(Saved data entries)
-- ==== Sys2Proof/Machine/Codec.lean ====
section
/-! DEFINITION. bitdepth_codec_pack_unpack: stride, channel scaling, pixel layouts and addressing, and the
commands PACK, UNPACK and STRIDE (R501 to R560). -/

namespace Sys2Proof

/-! ### Stride (R501 to R503) -/

/-- `stride(f, w)` (R501). -/
def stride (f : PixFmt) (w : Nat) : Nat := (w * f.bpp + 31) / 32 * 4

/-- `maskStride(w)` (R502). -/
def maskStride (w : Nat) : Nat := stride .indexed1 w

/-- `bufLen(f, w, h)` (R503). -/
def bufLen (f : PixFmt) (w h : Nat) : Nat := h * stride f w

/-! ### Channel scaling (R510, R511) -/

/-- `promote(v, n)`: n bits to 8 by multiplication and truncating division (R510). -/
def promote {n : Nat} (v : BitVec n) : Byte := BitVec.ofNat 8 (v.toNat * 255 / (2 ^ n - 1))

/-- `demote(v8, n)`: the top n bits of v8 (R511). -/
def demote (n : Nat) (v : Byte) : BitVec n := v.extractLsb' (8 - n) n

/-! ### Truecolor layouts (R520 to R527) -/

/-- `pack555(c)`: bit 15 is 0, R in 14:10, G in 9:5, B in 4:0 (R520). -/
def pack555 (c : Colour) : BitVec 16 :=
  0#1 ++ demote 5 (redOf c) ++ demote 5 (greenOf c) ++ demote 5 (blueOf c)

/-- `pack565(c)`: R in 15:11, G in 10:5, B in 4:0 (R521). -/
def pack565 (c : Colour) : BitVec 16 :=
  demote 5 (redOf c) ++ demote 6 (greenOf c) ++ demote 5 (blueOf c)

/-- `unpack555(w)`; bit 15 is ignored (R523). -/
def unpack555 (w : BitVec 16) : Colour :=
  rgb (promote (w.extractLsb' 10 5)) (promote (w.extractLsb' 5 5)) (promote (w.extractLsb' 0 5))

/-- `unpack565(w)` (R524). -/
def unpack565 (w : BitVec 16) : Colour :=
  rgb (promote (w.extractLsb' 11 5)) (promote (w.extractLsb' 5 6)) (promote (w.extractLsb' 0 5))

/-- `pack(f, c)` (R526). Callers check that f is truecolor; for an indexed format it is 0. -/
def packPixel (f : PixFmt) (c : Colour) : Raw :=
  match f with
  | .rgb555 => (pack555 c).setWidth 24
  | .rgb565 => (pack565 c).setWidth 24
  | .rgb24 => c
  | .indexed1 => 0
  | .indexed4 => 0
  | .indexed8 => 0

/-- `unpack(f, raw)` (R526). Callers check that f is truecolor; for an indexed format it is 0. -/
def unpackPixel (f : PixFmt) (raw : Raw) : Colour :=
  match f with
  | .rgb555 => unpack555 (raw.extractLsb' 0 16)
  | .rgb565 => unpack565 (raw.extractLsb' 0 16)
  | .rgb24 => raw
  | .indexed1 => 0
  | .indexed4 => 0
  | .indexed8 => 0

/-- `convert(fs, ft, raw)`: through the 8-bit-per-channel value (R527). -/
def convertPixel (fs ft : PixFmt) (raw : Raw) : Raw := packPixel ft (unpackPixel fs raw)

namespace Machine

/-! ### Pixel addressing (R530 to R535) -/

/-- The offset within a row of the first byte of pixel x (R530 to R534). -/
def pixelOffset (f : PixFmt) (x : Nat) : Nat :=
  match f with
  | .indexed1 => x / 8
  | .indexed4 => x / 2
  | .indexed8 => x
  | .rgb555 => 2 * x
  | .rgb565 => 2 * x
  | .rgb24 => 3 * x

/-- How many bytes a pixel, or the byte that packs it, takes. -/
def pixelBytes : PixFmt → Nat
  | .indexed1 => 1
  | .indexed4 => 1
  | .indexed8 => 1
  | .rgb555 => 2
  | .rgb565 => 2
  | .rgb24 => 3

/-- The FMEM offset of the first byte of pixel (x, y) of a frame at `base` with stride `st`. -/
def pixelAddr (f : PixFmt) (base st x y : Nat) : Nat := base + y * st + pixelOffset f x

/-- The 4-bit field of pixel x in its byte (R531): the even pixel is the high nibble. -/
def nibbleOf (b : Byte) (x : Nat) : BitVec 4 := if x % 2 = 0 then b.extractLsb' 4 4 else b.extractLsb' 0 4

/-- The bit of pixel x in its byte (R532): bit 7 is the leftmost pixel. -/
def bitOf (b : Byte) (x : Nat) : BitVec 1 := b.extractLsb' (7 - x % 8) 1

/-- `readRaw(f, base, st, x, y)` (R535). -/
def readRaw (d : Nat) (m : List Host.Cell) (f : PixFmt) (base st x y : Nat) : Raw :=
  let a := pixelAddr f base st x y
  match f with
  | .indexed1 => (bitOf (read8 d m a) x).setWidth 24
  | .indexed4 => (nibbleOf (read8 d m a) x).setWidth 24
  | .indexed8 => (read8 d m a).setWidth 24
  | .rgb555 => (read16 d m a).setWidth 24
  | .rgb565 => (read16 d m a).setWidth 24
  | .rgb24 => read24 d m a

/-- The byte `b` with the nibble of pixel x replaced by `v` (R535). -/
def withNibble (b : Byte) (x : Nat) (v : BitVec 4) : Byte :=
  if x % 2 = 0 then v ++ b.extractLsb' 0 4 else b.extractLsb' 4 4 ++ v

/-- The byte `b` with the bit of pixel x replaced by `v` (R535). -/
def withBit (b : Byte) (x : Nat) (v : BitVec 1) : Byte :=
  (b &&& ~~~(1#8 <<< (7 - x % 8))) ||| (v.setWidth 8 <<< (7 - x % 8))

/-- `writeRaw(f, base, st, x, y, v)` (R535): read-modify-write of the containing byte for Indexed1 and
Indexed4, all the pixel's bytes otherwise. -/
def writeRaw (d : Nat) (m : List Host.Cell) (f : PixFmt) (base st x y : Nat) (v : Raw) : List Host.Cell :=
  let a := pixelAddr f base st x y
  match f with
  | .indexed1 => write8 m a (withBit (read8 d m a) x (v.extractLsb' 0 1))
  | .indexed4 => write8 m a (withNibble (read8 d m a) x (v.extractLsb' 0 4))
  | .indexed8 => write8 m a (v.extractLsb' 0 8)
  | .rgb555 => write16 m a (v.extractLsb' 0 16)
  | .rgb565 => write16 m a (v.extractLsb' 0 16)
  | .rgb24 => write24 m a v

/-- `pixelRGB` on a stored value (R537): the palette entry of an index below the palette length, or the
unpacked truecolor value. -/
def colourOfRaw (s : State) (f : PixFmt) (raw : Raw) : Except CmdError Colour :=
  if f.isIndexed then
    if srcPalLen s ≤ raw.toNat then .error (.invalidArgument .indexNotInPalette)
    else .ok (srcPalAt s raw.toNat)
  else .ok (unpackPixel f raw)

/-! ### Commands -/

/-- The format of a command's FMT, which must not be reserved (R331: subcode 15). -/
def formatOperand (code : Nat) : Except CmdError PixFmt :=
  match PixFmt.ofCode code with
  | none => .error (.invalidArgument .fmtReserved)
  | some f => .ok f

/-- The format of PACK and UNPACK: not reserved (15), then not indexed (14) (R540, R550). -/
def truecolorOperand (code : Nat) : Except CmdError PixFmt :=
  match formatOperand code with
  | .error e => .error e
  | .ok f => if f.isIndexed then .error (.invalidArgument .fmtNotTruecolor) else .ok f

/-- PACK f (R540). -/
def execPack (fmt : Nat) (s : State) : Host.Outcome State Fault Refusal :=
  complete s <|
    match truecolorOperand fmt with
    | .error e => .error e
    | .ok f => .ok (setResult0 ((packPixel f (colourOperand s.arg0)).setWidth 32) s)

/-- UNPACK f (R550). -/
def execUnpack (fmt : Nat) (s : State) : Host.Outcome State Fault Refusal :=
  complete s <|
    match truecolorOperand fmt with
    | .error e => .error e
    | .ok f => .ok (setResult0 ((unpackPixel f (rawOperand f s.arg0)).setWidth 32) s)

/-- STRIDE f (R560). -/
def execStride (fmt : Nat) (s : State) : Host.Outcome State Fault Refusal :=
  complete s <|
    match formatOperand fmt with
    | .error e => .error e
    | .ok f =>
      let w := widthOperand s.arg0
      .ok (setResult1 (BitVec.ofNat 32 (maskStride w)) (setResult0 (BitVec.ofNat 32 (stride f w)) s))

end Machine

end Sys2Proof
end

#### Activity
Only the line that contains "f (R560). -/" and the lines after it, through the end of the data above, are to be repeated exactly.

#### Response below
/-- STRIDE f (R560). -/
def execStride (fmt : Nat) (s : State) : Host.Outcome State Fault Refusal :=
  complete s <|
    match formatOperand fmt with
    | .error e => .error e
    | .ok f =>
      let w := widthOperand s.arg0
      .ok (setResult1 (BitVec.ofNat 32 (maskStride w)) (setResult0 (BitVec.ofNat 32 (stride f w)) s))

end Machine

end Sys2Proof
end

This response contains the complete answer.